Assigned task:
Some lines in the listing hold the word "modCtx". Return each of them.

┌────────

-- ==== Sys2Proof/Tests/Rig.lean ====
section
/-!
SUPPORT. Small states for the tests and for the witnesses of the statements' hypotheses.
-/
namespace Sys2Proof.Tests
open Sys2Proof.Machine

/-- A full, clean register in plain mode. -/
def full (v : Word) : GReg := ⟨v, true, false, 0, []⟩
/-- A full, poisoned register in plain mode. -/
def bad (v : Word) : GReg := ⟨v, true, true, 0, []⟩
/-- A queue of the given depth and entries. -/
def queue (n : Nat) (q : List Val) : GReg := ⟨0, false, false, n, q⟩

/-- Unit 1 on core 0 in user mode at 0x40000000, with registers g, after the fetch of an 8-byte instruction. -/
def rig (g : List (Nat × GReg)) : State :=
  ({ State.reset.placeUnit with len := 8 } : State).modCtx 1 0 (fun c => { c with g := g })
/-- The same context, changed. -/
def rigged (g : List (Nat × GReg)) (f : Ctx → Ctx) : State := (rig g).modCtx 1 0 f
/-- The same unit, changed. -/
def rigUnit (g : List (Nat × GReg)) (f : UnitSt → UnitSt) : State := (rig g).modUnit 1 f
/-- The same context in supervisor mode. -/
def sup (g : List (Nat × GReg)) : State := rigged g (fun c => { c with priv := true })

/-- A drawing vector instruction in the vector unit's queue. -/
def vecJob : VecJob :=
  ⟨0, 0x40000000, 0, .vadd .f32 ⟨.sto, false⟩ ⟨.g 0, false, 0, 0, 0, 0, 1, 0⟩, .zero, 1, false, 0, .zero, [], []⟩

/-- d := a op b without takes. -/
def gab : Bin := ⟨.g 3, .g 1, false, .g 2, false, 0⟩
/-- d := op a without a take. -/
def ga : Un := ⟨.g 3, .g 1, false, 0⟩

/-- Thread 1 with outstanding operations and a timeline. -/
def engRig (g : List (Nat × GReg)) (ops : List EngOp) (tl : Timeline) : State :=
  (rig g).modThr 1 (fun e => { e with ops := ops, tls := [(0, tl)] })
/-- Operation 1 of that timeline. -/
def eng (k : OpKind) : EngOp :=
  { ctx := 0, tl := 0, no := 1, k := k, uf := false, pos := 0, buf := [], hm := none, idx := none, core := 0, heldGang := false, sent := false }

end Sys2Proof.Tests
end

└────────

Answer to the exercise:
  ({ State.reset.placeUnit with len := 8 } : State).modCtx 1 0 (fun c => { c with g := g })
def rigged (g : List (Nat × GReg)) (f : Ctx → Ctx) : State := (rig g).modCtx 1 0 f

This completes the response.